I believe the peltier cooling method would be inferior to the efficiency of a modern auto a/c system.
Now if you wanted to make a seat pad, that had coolant running thru it (to cool off the drivers body) then peltiers might be good enough.

http://en.wikipedia.org/wiki/Thermoelectric_cooling
http://watercooling.co.nz/node/66

Hmm apparently they can be more efficient than an AC unit at low duty cycle (20% of rated voltage)
I wonder how many it would take too cool off the cabin. Even if you could design the peltier system to be more efficient, it might not be cost effective.


----------



## Manntis (May 22, 2008)

MrCrabs said:


> You mean Peltiers?


No, I meant piezoelectric. High efficiency oscillating bimetals in place of lower efficiency, power consumptive rotational fans.


----------



## MrCrabs (Mar 7, 2008)

Manntis said:


> No, I meant piezoelectric. High efficiency oscillating bimetals in place of lower efficiency, power consumptive rotational fans.

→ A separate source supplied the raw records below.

-- ==== Sys2Proof/Laws/Commands.lean ====
section
/-! SUPPORT. What a command can do, said once: every completion is `finish` of the command's rule, so a next state is
either the report of a success over the rule's effects, or the report of a failure over the state before. -/

namespace Sys2Proof.Machine

/-- The rule of each command, its operand checks first (R81). -/
def ruleOf : Instr → State → CmdOutcome
  | .nop, s => .ok s
  | .clear, s => .ok (clearRun s)
  | .textPush sym, s => withSym sym s (textPushBody sym s)
  | .freqCount, s => freqCountBody s
  | .buildTree, s => buildTreeBody s
  | .assignCodes, s => assignCodesBody s
  | .codeLoad sym len, s => withSym sym s (withLen len s (codeLoadBody sym len s))
  | .pack, s => packBody s
  | .compress, s => compressBody s
  | .textRead index, s => withIndex index s.text.len (.ok (setResults ((textAt s index.toNat).setWidth 32) 0 0 s))
  | .freqRead sym, s => withSym sym s (.ok (setResults (freqAt s sym) 0 0 s))
  | .nodeRead index, s => withIndex index s.tree.nnodes
      (.ok (setResults (nodeAt s.tree.nodes index.toNat).freq (nodeResult1 (nodeAt s.tree.nodes index.toNat))
        (nodeResult2 (nodeAt s.tree.nodes index.toNat)) s))
  | .codeRead sym, s => withSym sym s
      (.ok (setCw ((codeAt s.codes.entries sym).bits.setWidth 256)
        (setResults (codeResult0 (codeAt s.codes.entries sym)) 0 0 s)))
  | .outRead index, s => withIndex index s.out.len (.ok (setResults ((outAt s index.toNat).setWidth 32) 0 0 s))

/-- Every command completes (R79, R122): `exec` always answers a next state. -/
theorem exec_eq (i : Instr) (s : State) : exec i s = .next (finish s (ruleOf i s)) := by cases i <;> rfl

/-- How the completion of a word ends: the decoded command's rule, or ILLEGAL_COMMAND (R81). -/
def outcomeOf (w : Word) (s : State) : CmdOutcome :=
  match decode w with
  | .ok i => ruleOf i s
  | .error r => illegal r

theorem outcomeOf_ok {w : Word} {i : Instr} (h : decode w = .ok i) (s : State) : outcomeOf w s = ruleOf i s := by
  simp [outcomeOf, h]

theorem outcomeOf_error {w : Word} {r : Illegal} (h : decode w = .error r) (s : State) :
    outcomeOf w s = .fail .illegalCommand r.info := by simp [outcomeOf, h, illegal]

/-- A word completes with success only as the command it decodes to. -/
theorem outcomeOf_eq_ok {w : Word} {s t : State} (h : outcomeOf w s = .ok t) :
    ∃ i, decode w = .ok i ∧ ruleOf i s = .ok t := by
  unfold outcomeOf at h
  split at h
  · exact ⟨_, ‹_›, h⟩
  · cases h

/-- The completion of any word (R79, R81). -/
theorem complete_eq (w : Word) (s : State) : complete w s = .next (finish s (outcomeOf w s)) := by
  unfold complete outcomeOf
  split <;> simp_all [exec_eq, completeWith]

theorem exec_next_iff {i : Instr} {s t : State} : exec i s = .next t ↔ t = finish s (ruleOf i s) := by
  rw [exec_eq]; exact ⟨fun h => by injection h with h; exact h.symm, fun h => by rw [h]⟩

@[simp] theorem finish_ok (s s' : State) : finish s (.ok s') = reportOk s' := rfl
@[simp] theorem finish_fail (s : State) (e : ErrCode) (info : Word) : finish s (.fail e info) = reportFail e info s := rfl

theorem finish_phase (s : State) (r : CmdOutcome) : (finish s r).phase = .idle := by cases r <;> rfl

theorem withSym_legal {sym : Sym} {s : State} (k : CmdOutcome) (h : sym.toNat < s.cfg.nsymMax) :
    withSym sym s k = k := by simp [withSym, symLegal, h]

theorem withSym_illegal {sym : Sym} {s : State} (k : CmdOutcome) (h : s.cfg.nsymMax ≤ sym.toNat) :
    withSym sym s k = .fail .illegalCommand 2 := by
  simp [withSym, symLegal, Nat.not_lt.2 h, illegal, Illegal.info]

theorem withLen_legal {len : BitVec 8} {s : State} (k : CmdOutcome)
    (h : 1 ≤ len.toNat ∧ len.toNat ≤ s.cfg.codeLenMax) : withLen len s k = k := by
  simp [withLen, lenLegal, h]

theorem withLen_illegal {len : BitVec 8} {s : State} (k : CmdOutcome)
    (h : len.toNat = 0 ∨ s.cfg.codeLenMax < len.toNat) : withLen len s k = .fail .illegalCommand 3 := by
  have : ¬ (1 ≤ len.toNat ∧ len.toNat ≤ s.cfg.codeLenMax) := by omega
  simp [withLen, lenLegal, this, illegal, Illegal.info]

theorem withIndex_in {index : Index} {len : Word} (k : CmdOutcome) (h : index.toNat < len.toNat) :
    withIndex index len k = k := by simp [withIndex, h]

theorem withIndex_out {index : Index} {len : Word} (k : CmdOutcome) (h : len.toNat ≤ index.toNat) :
    withIndex index len k = .fail .rangeError (indexWord index) := by simp [withIndex, Nat.not_lt.2 h]

/-- A legal-operand check passes or fails the command. -/
theorem withSym_cases (sym : Sym) (s : State) (k : CmdOutcome) :
    (sym.toNat < s.cfg.nsymMax ∧ withSym sym s k = k) ∨ withSym sym s k = .fail .illegalCommand 2 := by
  by_cases h : sym.toNat < s.cfg.nsymMax
  · exact .inl ⟨h, withSym_legal k h⟩
  · exact .inr (withSym_illegal k (by omega))

theorem withLen_cases (len : BitVec 8) (s : State) (k : CmdOutcome) :
    ((1 ≤ len.toNat ∧ len.toNat ≤ s.cfg.codeLenMax) ∧ withLen len s k = k) ∨
      withLen len s k = .fail .illegalCommand 3 := by
  by_cases h : 1 ≤ len.toNat ∧ len.toNat ≤ s.cfg.codeLenMax
  · exact .inl ⟨h, withLen_legal k h⟩
  · exact .inr (withLen_illegal k (by omega))

theorem withIndex_cases (index : Index) (len : Word) (k : CmdOutcome) :
    (index.toNat < len.toNat ∧ withIndex index len k = k) ∨
      withIndex index len k = .fail .rangeError (indexWord index) := by
  by_cases h : index.toNat < len.toNat
  · exact .inl ⟨h, withIndex_in k h⟩
  · exact .inr (withIndex_out k (by omega))

/-- Stages in turn: the whole succeeds when each does (R113). -/
@[simp] theorem andThen_ok (s : State) (k : State → CmdOutcome) : (CmdOutcome.ok s).andThen k = k s := rfl
@[simp] theorem andThen_fail (e : ErrCode) (info : Word) (k : State → CmdOutcome) :
    (CmdOutcome.fail e info).andThen k = .fail e info := rfl

/-- The report of a failure is the failed state of R82. -/
theorem failed_reportFail (e : ErrCode) (info : Word) (s : State) : Failed e.code info s (reportFail e info s) :=
  ⟨rfl, rfl, rfl, rfl, rfl, ⟨rfl, rfl, rfl, rfl, rfl, rfl, rfl, rfl, rfl, rfl, rfl⟩⟩

/-- A command whose rule fails ends in the failed state of R82. -/
theorem failsWith_of_rule {i : Instr} {s : State} {e : ErrCode} {info : Word} (h : ruleOf i s = .fail e info) :
    FailsWith i s e.code info := ⟨_, by rw [exec_eq, h, finish_fail], failed_reportFail e info s⟩

/-- The report of a success (R80), over effects that leave the parameters, the report, the interrupts and the world. -/
theorem succeeded_reportOk {s s' : State} (hc : s'.cfg = s.cfg) (hr : s'.report = s.report) (hi : s'.irq = s.irq)
    (he : s'.env = s.env) : Succeeded s (reportOk s') := by
  constructor <;> simp [hc, hr, hi, he, Irq.raise, irqDone]

/-! ## What no command's rule touches -/

/-- A stage of the pipeline leaves these as they are: only its products change. -/
structure StageFrame (s t : State) : Prop where
  cfg    : t.cfg = s.cfg
  phase  : t.phase = s.phase
  report : t.report = s.report
  irq    : t.irq = s.irq
  env    : t.env = s.env
  text   : t.text = s.text
  data   : t.data = s.data

theorem StageFrame.trans {s t u : State} (h : StageFrame s t) (h' : StageFrame t u) : StageFrame s u where
  cfg    := h'.cfg.trans h.cfg
  phase  := h'.phase.trans h.phase
  report := h'.report.trans h.report
  irq    := h'.irq.trans h.irq
  env    := h'.env.trans h.env
  text   := h'.text.trans h.text
  data   := h'.data.trans h.data

/-- Two stages succeed together exactly when each does. -/
theorem andThen_eq_ok {r : CmdOutcome} {k : State → CmdOutcome} {t : State} (h : r.andThen k = .ok t) :
    ∃ s, r = .ok s ∧ k s = .ok t := by
  cases r with
  | ok s => exact ⟨s, rfl, h⟩
  | fail e info => cases h

theorem stage_frame_freqCount {s t : State} (h : freqCountBody s = .ok t) : StageFrame s t := by
  cases h; exact ⟨rfl, rfl, rfl, rfl, rfl, rfl, rfl⟩

theorem stage_frame_buildTree {s t : State} (h : buildTreeBody s = .ok t) : StageFrame s t := by
  unfold buildTreeBody at h
  split at h
  · cases h
  · split at h <;> cases h
    exact ⟨rfl, rfl, rfl, rfl, rfl, rfl, rfl⟩

theorem stage_frame_assignCodes {s t : State} (h : assignCodesBody s = .ok t) : StageFrame s t := by
  unfold assignCodesBody at h
  split at h <;> cases h
  exact ⟨rfl, rfl, rfl, rfl, rfl, rfl, rfl⟩

theorem stage_frame_pack {s t : State} (h : packBody s = .ok t) : StageFrame s t := by
  unfold packBody at h
  split at h
  · cases h
  · split at h
    · cases h
    · split at h <;> cases h
      exact ⟨rfl, rfl, rfl, rfl, rfl, rfl, rfl⟩

theorem stage_frame_compress {s t : State} (h : compressBody s = .ok t) : StageFrame s t := by
  unfold compressBody at h
  split at h
  · cases h
  · obtain ⟨c, h, h4⟩ := andThen_eq_ok h
    obtain ⟨b, h, h3⟩ := andThen_eq_ok h
    obtain ⟨a, h1, h2⟩ := andThen_eq_ok h
    exact (((stage_frame_freqCount h1).trans (stage_frame_buildTree h2)).trans (stage_frame_assignCodes h3)).trans
      (stage_frame_pack h4)

/-- No command's rule touches the parameters, PHASE, the report, the interrupts or the world outside: the report is
`finish`'s (R79, R80). -/
theorem ruleOf_frame {i : Instr} {s t : State} (h : ruleOf i s = .ok t) :
    t.cfg = s.cfg ∧ t.phase = s.phase ∧ t.report = s.report ∧ t.irq = s.irq ∧ t.env = s.env := by
  have stage : ∀ {u}, StageFrame s u →
      u.cfg = s.cfg ∧ u.phase = s.phase ∧ u.report = s.report ∧ u.irq = s.irq ∧ u.env = s.env :=
    fun f => ⟨f.cfg, f.phase, f.report, f.irq, f.env⟩
  cases i with
  | nop | clear => cases h; exact ⟨rfl, rfl, rfl, rfl, rfl⟩
  | textPush sym =>
    simp only [ruleOf, withSym, textPushBody] at h
    split at h
    · split at h <;> cases h
      exact ⟨rfl, rfl, rfl, rfl, rfl⟩
    · cases h
  | freqCount => exact stage (stage_frame_freqCount h)
  | buildTree => exact stage (stage_frame_buildTree h)
  | assignCodes => exact stage (stage_frame_assignCodes h)
  | codeLoad sym len =>
    simp only [ruleOf, withSym, withLen, codeLoadBody] at h
    split at h
    · split at h <;> cases h
      exact ⟨rfl, rfl, rfl, rfl, rfl⟩
    · cases h
  | pack => exact stage (stage_frame_pack h)
  | compress => exact stage (stage_frame_compress h)
  | textRead index | nodeRead index | outRead index =>
    simp only [ruleOf, withIndex] at h
    split at h <;> cases h
    exact ⟨rfl, rfl, rfl, rfl, rfl⟩
  | freqRead sym | codeRead sym =>
    simp only [ruleOf, withSym] at h
    split at h <;> cases h
    exact ⟨rfl, rfl, rfl, rfl, rfl⟩

/-- BUILD_TREE's effects on a table it accepts (R94). -/
theorem ruleOf_buildTree {s : State} (h : FreqReady s) : ruleOf .buildTree s =
    .ok { invalOut (invalCodes s) with tree := treeOf s.freq.counts, queue := queueAfter s.freq.counts } := by
  obtain ⟨-, hv, -, hn, hp, -⟩ := h
  have : ¬ s.freq.nsym = 0 := by intro e; rw [e] at hn; change 0 = _ at hn; omega
  simp only [ruleOf, buildTreeBody, hv, this, if_false, Bool.true_eq_false]

/-- ASSIGN_CODES's effects on a valid tree (R100). -/
theorem ruleOf_assignCodes {s : State} (h : s.tree.valid = true) : ruleOf .assignCodes s =
    .ok { invalOut s with codes := codesOf s.cfg s.tree } := by simp [ruleOf, assignCodesBody, h]

/-- A command that succeeds ends in the report of R80 over its effects. -/
theorem succeeded_of_rule {i : Instr} {s t : State} (h : ruleOf i s = .ok t) :
    exec i s = .next (reportOk t) ∧ Succeeded s (reportOk t) := by
  obtain ⟨h1, -, h3, h4, h5⟩ := ruleOf_frame h
  exact ⟨by rw [exec_eq, h, finish_ok], succeeded_reportOk h1 h3 h4 h5⟩

end Sys2Proof.Machine
end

I see, I should not have assumed 

Is this a relatively new area of research? All I can find on google are journal articles (many you need membership to read) and patent applications.


----------



## Manntis (May 22, 2008)

MrCrabs said:


> I see, I should not have assumed
> 
> Is this a relatively new area of research? All I can find on google are journal articles (many you need membership to read) and patent applications.


Not really  - you can already buy piezoelectric camping coolers:

http://www.sailboatowners.com/upload/pix.tpl?folder=73237853523&sku=111032238017259982&fno=39

If you have your E.Eng or M.E. you should apply for an IEEE online membership - tons of great articles!


----------



## MrCrabs (Mar 7, 2008)

That is a peltier cooler. A google search for igloo piezoelectric cooler turns up that picture, and thats about it. 

http://www.sailboatowners.com/upload/display.tpl?folder=73237853523&fno=39
Here is the guy's writeup about the cooler, with a link to the pic you posted. He mentions it only cools 40 degrees below ambient temp, which is pretty standard for all peltier coolers.

A google search for Igloo Kool Mate 56 turns up many links describing that unit as a Thermoelectric cooler (aka peltier)
http://www.walmart.com/catalog/product.do?product_id=3353216

I've finding lots of research about using small piezoelectric devices to create a pump, but they are very small scale. I doubt they can be scaled up to anything useful (or cost effective compared to fans/compressors) otherwise we would have had them by now.


----------



## Manntis (May 22, 2008)

MrCrabs said:


> I've finding lots of research about using small piezoelectric devices to create a pump, but they are very small scale. I doubt they can be scaled up to anything useful (or cost effective compared to fans/compressors) otherwise we would have had them by now.


We do have them by now: http://www.piezo.com/prodfan0nav.html

The _Peltier effect_ is a thermal differential that allows for heating or cooling, depending on current flow direction, by running electricity through dissimilar conductors. This is used to make thermocouples.

The _converse piezoelectric effect_ is _motion_ induced by electric current applied - the opposite of creating electric current by mechanical stress - and specifically uses electricity, not an ambiguous heating or cooling source, to create that motion. This is used to make oscillating fans.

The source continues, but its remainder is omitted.